Forensic hair analysis is commonly used in forensic toxicology with regards to drug-facilitated crime, workplace testing, and post-mortem investigation. Hair as a matrix benefits these types of analyses because of its long window of detection, allowing for a determination of drug history of exposure. However, there are currently no standards for forensic hair testing methods or practices, causing bias and inconsistency in forensic hair testing across multiple laboratories. Thus, two of the three aims of this research involved systematically comparing decontamination, pretreatment, and extraction methods to develop optimized forensic hair analysis protocols for multiple drugs and metabolites. Additionally, as hair is a complex matrix, there is limited understanding regarding the physicochemical interactions that occur between drugs of abuse and hair matrix components. Thus, the third aim of this research was to assess relative levels of ionic and non-ionic interactions between drugs and metabolites and the hair matrix.

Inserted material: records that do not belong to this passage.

-- ==== Sys2Proof/Machine/Commands.lean ====
section
/-! DEFINITION. The meanings of the commands (46_commands.md R263-R267): each is the completion step of R262 for that
command, over the operations of Ops. -/

namespace Sys2Proof.Machine

open Sys2Proof

/-- HASH64, R263: `RESULT_LO <- H64`, `RESULT_HI <- 0`. -/
def execHash64 (s : State) : Host.Outcome State Fault Refusal :=
  let code := s.errorCode .hash64
  let digest := h64 s.input s.latch.len.toNat s.latch.seed
  .next ((s.deliver code digest 0#64).complete code)

/-- HASH128, R264: the ROM secret, 192 bytes. -/
def execHash128 (s : State) : Host.Outcome State Fault Refusal :=
  let code := s.errorCode .hash128
  let digest := h128 s.latch.backend s.input s.latch.len.toNat kSecret secretDefaultSize s.latch.seed
  .next ((s.deliver code digest.1 digest.2).complete code)

/-- HASH128.S, R265: the caller's secret. -/
def execHash128s (s : State) : Host.Outcome State Fault Refusal :=
  let code := s.errorCode .hash128s
  let digest := h128 s.latch.backend s.input s.latch.len.toNat s.callerSecret s.latch.seclen.toNat s.latch.seed
  .next ((s.deliver code digest.1 digest.2).complete code)

/-- DERIVE, R266: the results keep their values, unless the host broke its duty (20_memory.md R89). -/
def execDerive (s : State) : Host.Outcome State Fault Refusal :=
  let code := s.errorCode .derive
  .next (((s.deriveWrites code).deliver code s.resultLo s.resultHi).complete code)

/-- ILLEGAL, R267: no memory is accessed and the results are unchanged. -/
def execIllegal (s : State) : Host.Outcome State Fault Refusal :=
  .next (s.complete .illegalCmd)

end Sys2Proof.Machine
end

Major findings of this work included an optimized forensic hair analysis method for multiple drugs and metabolites including decontamination using one 30-min wash with HPLC water followed by three 30-min washes with dichloromethane, pulverizing the hair into a powder, and a 2-h extraction in a 12.5 µL/mg mixture of methanol acetonitrile, and 2 mM ammonium formate (25:25:50, v/v/v) at 37⁰C. In addition, binding studies indicated that almost all drugs and metabolites are involved in some degree of both ionic and non-ionic interactions with the hair matrix.
These findings will impact the forensic science community by presenting an optimized forensic hair analysis for drugs and metabolites, as well as providing additional insight regarding the interactions between drugs and metabolites and hair matrix components.